Task details
Below are some records. Say how many of their lines contain the string "true", and give nothing but the number.

[Listed entries — start]

/-- What a command that fail-safe stops can do: nothing there, its own outcome elsewhere. -/
theorem unlessStopped_cases {s u : State} {o : Out} (h : unlessStopped s o = .next u) :
    (s.on ERR_FAILSAFE_ACTIVE = true ∧ u = s) ∨ (s.on ERR_FAILSAFE_ACTIVE = false ∧ o = .next u) := by
  unfold unlessStopped at h
  split at h
  · rename_i hs
    exact .inl ⟨hs, (by cases h; rfl)⟩
  · rename_i hs
    exact .inr ⟨by simpa using hs, h⟩

theorem unlessStopped_off {s : State} {o : Out} (h : s.on ERR_FAILSAFE_ACTIVE = false) : unlessStopped s o = o := by
  simp [unlessStopped, h]

theorem unlessStopped_on {s : State} {o : Out} (h : s.on ERR_FAILSAFE_ACTIVE = true) : unlessStopped s o = .next s := by
  simp [unlessStopped, h]

end Sys2Proof.Machine
end

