@[simp] theorem State.tryCheckpoint_frame (s : State) (p : ℕ) : (s.tryCheckpoint p).pending = s.pending ∧
    (s.tryCheckpoint p).freeCtr = s.freeCtr ∧ (s.tryCheckpoint p).timeUs = s.timeUs ∧ (s.tryCheckpoint p).b = s.b ∧
    (s.tryCheckpoint p).fab = s.fab ∧ (s.tryCheckpoint p).sec = s.sec := by
  unfold State.tryCheckpoint
  split
  · dsimp only
    split
    · simp -implicitDefEqProofs
    · split <;> rename_i heq <;> simp only [Prod.ext_iff] at heq <;> obtain ⟨-, rfl⟩ := heq <;> simp -implicitDefEqProofs
  · simp -implicitDefEqProofs

@[simp] theorem State.setJstate_frame (s : State) (p : ℕ) (st : ℕ) (cause : ℕ) :
    (s.setJstate p st cause).pending = s.pending ∧ (s.setJstate p st cause).freeCtr = s.freeCtr ∧
    (s.setJstate p st cause).timeUs = s.timeUs ∧ (s.setJstate p st cause).core = s.core ∧
    (s.setJstate p st cause).mx = s.mx ∧ (s.setJstate p st cause).m = s.m ∧ (s.setJstate p st cause).e = s.e ∧
    (s.setJstate p st cause).b = s.b ∧ (s.setJstate p st cause).fab = s.fab ∧
    (s.setJstate p st cause).sec = s.sec ∧ (s.setJstate p st cause).j = s.j ∧ (s.setJstate p st cause).h = s.h ∧
    (s.setJstate p st cause).pm = s.pm := by
  simp -implicitDefEqProofs (maxDischargeDepth := 8) [State.setJstate]

@[simp] theorem State.putFld_frame (s : State) (f : Fld) (v : ℕ) : (s.putFld f v).pending = s.pending ∧
    (s.putFld f v).freeCtr = s.freeCtr ∧ (s.putFld f v).timeUs = s.timeUs ∧ (s.putFld f v).core = s.core ∧
    (s.putFld f v).mx = s.mx ∧ (s.putFld f v).m.mem = s.m.mem ∧ (s.putFld f v).e = s.e ∧ (s.putFld f v).b = s.b ∧
    (s.putFld f v).fab = s.fab ∧ (s.putFld f v).sec = s.sec ∧ (s.putFld f v).j = s.j ∧ (s.putFld f v).h = s.h ∧
    (s.putFld f v).pm = s.pm := by
  simp -implicitDefEqProofs (maxDischargeDepth := 8) [State.putFld]

@[simp] theorem State.applyHeldFlds_frame (s : State) (p : ℕ) : (s.applyHeldFlds p).pending = s.pending ∧
    (s.applyHeldFlds p).freeCtr = s.freeCtr ∧ (s.applyHeldFlds p).timeUs = s.timeUs ∧
    (s.applyHeldFlds p).core = s.core ∧ (s.applyHeldFlds p).mx = s.mx ∧ (s.applyHeldFlds p).m.mem = s.m.mem ∧
    (s.applyHeldFlds p).e = s.e ∧ (s.applyHeldFlds p).b = s.b ∧ (s.applyHeldFlds p).fab = s.fab ∧
    (s.applyHeldFlds p).sec = s.sec ∧ (s.applyHeldFlds p).h = s.h ∧ (s.applyHeldFlds p).pm = s.pm := by
  simp -implicitDefEqProofs (maxDischargeDepth := 8) [State.applyHeldFlds]

@[simp] theorem State.applyHeldMem_frame (s : State) (p : ℕ) : (s.applyHeldMem p).pending = s.pending ∧
    (s.applyHeldMem p).freeCtr = s.freeCtr ∧ (s.applyHeldMem p).timeUs = s.timeUs ∧ (s.applyHeldMem p).b = s.b ∧
    (s.applyHeldMem p).fab = s.fab ∧ (s.applyHeldMem p).sec = s.sec ∧ (s.applyHeldMem p).h = s.h := by
  simp -implicitDefEqProofs (maxDischargeDepth := 8) [State.applyHeldMem]

@[simp] theorem State.openJournal_frame (s : State) (p : ℕ) : (s.openJournal p).pending = s.pending ∧
    (s.openJournal p).freeCtr = s.freeCtr ∧ (s.openJournal p).timeUs = s.timeUs ∧ (s.openJournal p).regs = s.regs ∧
    (s.openJournal p).core = s.core ∧ (s.openJournal p).mx = s.mx ∧ (s.openJournal p).m = s.m ∧
    (s.openJournal p).e = s.e ∧ (s.openJournal p).fab = s.fab ∧ (s.openJournal p).sec = s.sec ∧
    (s.openJournal p).j = s.j ∧ (s.openJournal p).h = s.h ∧ (s.openJournal p).pm = s.pm := by
  simp -implicitDefEqProofs (maxDischargeDepth := 8) [State.openJournal]

@[simp] theorem State.putHotIn_frame (s : State) (p : ℕ) (sec : ℕ) (tid : ℕ) (row : ℕ) (vec : List Byte) :
    (s.putHotIn p sec tid row vec).pending = s.pending ∧ (s.putHotIn p sec tid row vec).freeCtr = s.freeCtr ∧
    (s.putHotIn p sec tid row vec).timeUs = s.timeUs ∧ (s.putHotIn p sec tid row vec).b = s.b ∧
    (s.putHotIn p sec tid row vec).fab = s.fab ∧ (s.putHotIn p sec tid row vec).sec = s.sec ∧
    (s.putHotIn p sec tid row vec).j = s.j ∧ (s.putHotIn p sec tid row vec).h = s.h := by
  generalize hu : s.putHotIn p sec tid row vec = u
  unfold State.putHotIn at hu
  (repeat' split at hu) <;> (subst hu; simp -implicitDefEqProofs (maxDischargeDepth := 8))

@[simp] theorem State.putHot_frame (s : State) (p : ℕ) (tid : ℕ) (row : ℕ) (vec : List Byte) :
    (s.putHot p tid row vec).pending = s.pending ∧ (s.putHot p tid row vec).freeCtr = s.freeCtr ∧
    (s.putHot p tid row vec).timeUs = s.timeUs ∧ (s.putHot p tid row vec).b = s.b ∧
    (s.putHot p tid row vec).fab = s.fab ∧ (s.putHot p tid row vec).sec = s.sec ∧
    (s.putHot p tid row vec).j = s.j ∧ (s.putHot p tid row vec).h = s.h := by
  simp -implicitDefEqProofs (maxDischargeDepth := 8) [State.putHot]

@[simp] theorem State.buildHotIndex_frame (s : State) (p : ℕ) (sec : ℕ) (d : List Byte) (rows : List ℕ) :
    (s.buildHotIndex p sec d rows).pending = s.pending ∧ (s.buildHotIndex p sec d rows).freeCtr = s.freeCtr ∧
    (s.buildHotIndex p sec d rows).timeUs = s.timeUs ∧ (s.buildHotIndex p sec d rows).b = s.b ∧
    (s.buildHotIndex p sec d rows).fab = s.fab ∧ (s.buildHotIndex p sec d rows).sec = s.sec ∧
    (s.buildHotIndex p sec d rows).j = s.j ∧ (s.buildHotIndex p sec d rows).h = s.h := by
  simp -implicitDefEqProofs (maxDischargeDepth := 8) [State.buildHotIndex]

@[simp] theorem State.fitHot_frame (s : State) (p : ℕ) : (s.fitHot p).pending = s.pending ∧
    (s.fitHot p).freeCtr = s.freeCtr ∧ (s.fitHot p).timeUs = s.timeUs ∧ (s.fitHot p).b = s.b ∧
    (s.fitHot p).fab = s.fab ∧ (s.fitHot p).sec = s.sec ∧ (s.fitHot p).j = s.j ∧ (s.fitHot p).h = s.h := by
  simp -implicitDefEqProofs (maxDischargeDepth := 8) [State.fitHot]

@[simp] theorem State.settlePounds_frame (s : State) (p : ℕ) : (s.settlePounds p).pending = s.pending ∧
    (s.settlePounds p).freeCtr = s.freeCtr ∧ (s.settlePounds p).timeUs = s.timeUs ∧ (s.settlePounds p).b = s.b ∧
    (s.settlePounds p).fab = s.fab ∧ (s.settlePounds p).sec = s.sec ∧ (s.settlePounds p).h = s.h := by
  simp -implicitDefEqProofs (maxDischargeDepth := 8) [State.settlePounds]

@[simp] theorem State.refreshRow_frame (s : State) (p : ℕ) (tid : ℕ) (row : ℕ) :
    (s.refreshRow p tid row).pending = s.pending ∧ (s.refreshRow p tid row).freeCtr = s.freeCtr ∧
    (s.refreshRow p tid row).timeUs = s.timeUs ∧ (s.refreshRow p tid row).b = s.b ∧
    (s.refreshRow p tid row).sec = s.sec ∧ (s.refreshRow p tid row).h = s.h := by
  generalize hu : s.refreshRow p tid row = u
  unfold State.refreshRow at hu
  (try generalize (2 : ℕ) ^ 48 = z at hu)
  try dsimp only at hu
  (repeat' split at hu) <;>
    (subst hu
     (try simp only [Prod.ext_iff] at *) <;> (try casesm* _ ∧ _) <;> subst_vars <;>
       first
       | (simp -implicitDefEqProofs (maxDischargeDepth := 8); done)
       | simp_all -implicitDefEqProofs)

@[simp] theorem State.setHot_frame (s : State) (p : ℕ) (step : ℕ) (tid : ℕ) (rows : List ℕ) :
    (s.setHot p step tid rows).pending = s.pending ∧ (s.setHot p step tid rows).freeCtr = s.freeCtr ∧
    (s.setHot p step tid rows).timeUs = s.timeUs ∧ (s.setHot p step tid rows).regs = s.regs ∧
    (s.setHot p step tid rows).core = s.core ∧ (s.setHot p step tid rows).mx = s.mx ∧
    (s.setHot p step tid rows).m = s.m ∧ (s.setHot p step tid rows).e = s.e ∧ (s.setHot p step tid rows).b = s.b ∧
    (s.setHot p step tid rows).fab = s.fab ∧ (s.setHot p step tid rows).sec = s.sec ∧
    (s.setHot p step tid rows).h = s.h ∧ (s.setHot p step tid rows).pm = s.pm := by
  simp -implicitDefEqProofs (maxDischargeDepth := 8) [State.setHot]

@[simp] theorem State.hotVecs_frame (s : State) (p : ℕ) (sec : ℕ) (tid : ℕ) :
    (s.hotVecs p sec tid).2.pending = s.pending ∧ (s.hotVecs p sec tid).2.freeCtr = s.freeCtr ∧
    (s.hotVecs p sec tid).2.timeUs = s.timeUs ∧ (s.hotVecs p sec tid).2.m.mem = s.m.mem ∧
    (s.hotVecs p sec tid).2.b = s.b ∧ (s.hotVecs p sec tid).2.fab = s.fab ∧ (s.hotVecs p sec tid).2.sec = s.sec ∧
    (s.hotVecs p sec tid).2.j = s.j ∧ (s.hotVecs p sec tid).2.h = s.h := by
  unfold State.hotVecs
  refine foldl_snd_rel (fun u v => u.pending = v.pending ∧ u.freeCtr = v.freeCtr ∧ u.timeUs = v.timeUs ∧
      u.m.mem = v.m.mem ∧ u.b = v.b ∧ u.fab = v.fab ∧ u.sec = v.sec ∧ u.j = v.j ∧ u.h = v.h)
    _ _ _ (fun _ => ⟨rfl, rfl, rfl, rfl, rfl, rfl, rfl, rfl, rfl⟩) (fun a b c h g => by simp only [h, g, and_self])
        (fun e d => ?_)
  refine foldl_snd_rel (fun u v => u.pending = v.pending ∧ u.freeCtr = v.freeCtr ∧ u.timeUs = v.timeUs ∧
      u.m.mem = v.m.mem ∧ u.b = v.b ∧ u.fab = v.fab ∧ u.sec = v.sec ∧ u.j = v.j ∧ u.h = v.h)
    _ _ _ (fun _ => ⟨rfl, rfl, rfl, rfl, rfl, rfl, rfl, rfl, rfl⟩) (fun a b c h g => by simp only [h, g, and_self])
        (fun a x => ?_)
  split
  · exact ⟨rfl, rfl, rfl, rfl, rfl, rfl, rfl, rfl, rfl⟩
  · rename_i y land _
    have h := State.readKeys_frame a.2 7 (seqKeys (y.key sec land) y.recBytes)
    generalize a.2.readKeys 7 (seqKeys (y.key sec land) y.recBytes) = q at h ⊢
    rcases q with ⟨_ | b, u⟩ <;> exact h

@[simp] theorem State.hotHeld_frame (s : State) (p : ℕ) (tid : ℕ) : (s.hotHeld p tid).2.pending = s.pending ∧
    (s.hotHeld p tid).2.freeCtr = s.freeCtr ∧ (s.hotHeld p tid).2.timeUs = s.timeUs ∧
    (s.hotHeld p tid).2.m.mem = s.m.mem ∧ (s.hotHeld p tid).2.b = s.b ∧ (s.hotHeld p tid).2.fab = s.fab ∧
    (s.hotHeld p tid).2.sec = s.sec ∧ (s.hotHeld p tid).2.j = s.j ∧ (s.hotHeld p tid).2.h = s.h := by
  unfold State.hotHeld
  exact foldl_snd_rel (fun u v => u.pending = v.pending ∧ u.freeCtr = v.freeCtr ∧ u.timeUs = v.timeUs ∧
      u.m.mem = v.m.mem ∧ u.b = v.b ∧ u.fab = v.fab ∧ u.sec = v.sec ∧ u.j = v.j ∧ u.h = v.h)
    _ _ _ (fun _ => ⟨rfl, rfl, rfl, rfl, rfl, rfl, rfl, rfl, rfl⟩) (fun a b c h g => by simp only [h, g, and_self])
    (fun e x => State.hotVecs_frame e.2 p x tid)

@[simp] theorem State.hotRefresh_frame (s : State) (p : ℕ) (step : ℕ) (tid : ℕ) (rows : List ℕ) :
    (s.hotRefresh p step tid rows).pending = s.pending ∧ (s.hotRefresh p step tid rows).freeCtr = s.freeCtr ∧
    (s.hotRefresh p step tid rows).timeUs = s.timeUs ∧ (s.hotRefresh p step tid rows).b = s.b ∧
    (s.hotRefresh p step tid rows).sec = s.sec ∧ (s.hotRefresh p step tid rows).h = s.h := by
  simp -implicitDefEqProofs (maxDischargeDepth := 8) [State.hotRefresh]

@[simp] theorem State.newImage_frame (s : State) (new : ℕ) (c : ℕ) (t : ℕ) :
    (s.newImage new c t).pending = s.pending ∧ (s.newImage new c t).freeCtr = s.freeCtr ∧
    (s.newImage new c t).timeUs = s.timeUs ∧ (s.newImage new c t).core = s.core ∧ (s.newImage new c t).mx = s.mx ∧
    (s.newImage new c t).m.mem = s.m.mem ∧ (s.newImage new c t).e = s.e ∧ (s.newImage new c t).b = s.b ∧
    (s.newImage new c t).fab = s.fab ∧ (s.newImage new c t).sec = s.sec ∧ (s.newImage new c t).j = s.j ∧
    (s.newImage new c t).h = s.h ∧ (s.newImage new c t).pm = s.pm := by
  simp [State.newImage]

@[simp] theorem State.newImages_frame (s : State) (p : ℕ) (tid : ℕ) (new : ℕ) (c : ℕ) :
    (s.newImages p tid new c).pending = s.pending ∧ (s.newImages p tid new c).freeCtr = s.freeCtr ∧
    (s.newImages p tid new c).timeUs = s.timeUs ∧ (s.newImages p tid new c).m.mem = s.m.mem ∧
    (s.newImages p tid new c).b = s.b ∧ (s.newImages p tid new c).fab = s.fab ∧
    (s.newImages p tid new c).sec = s.sec ∧ (s.newImages p tid new c).j = s.j ∧
    (s.newImages p tid new c).h = s.h := by
  unfold State.newImages
  generalize hf : (fun (s : State) t => s.newImage new c t) = f
  have h (s : State) (t : ℕ) : f s t = s.newImage new c t := by rw [← hf]
  simp [h]

@[simp] theorem State.newTable_frame (s : State) (p : ℕ) (tid : ℕ) (sec : ℕ) (at_ : ℕ) :
    (s.newTable p tid sec at_).pending = s.pending ∧ (s.newTable p tid sec at_).freeCtr = s.freeCtr ∧
    (s.newTable p tid sec at_).timeUs = s.timeUs ∧ (s.newTable p tid sec at_).b = s.b ∧
    (s.newTable p tid sec at_).fab = s.fab ∧ (s.newTable p tid sec at_).sec = s.sec ∧
    (s.newTable p tid sec at_).j = s.j ∧ (s.newTable p tid sec at_).h = s.h := by
  generalize hu : s.newTable p tid sec at_ = u
  unfold State.newTable at hu
  dsimp only at hu
  (repeat' split at hu) <;> (subst hu; simp -implicitDefEqProofs (maxDischargeDepth := 8))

[Listed entries — finish]

Response to this exercise
2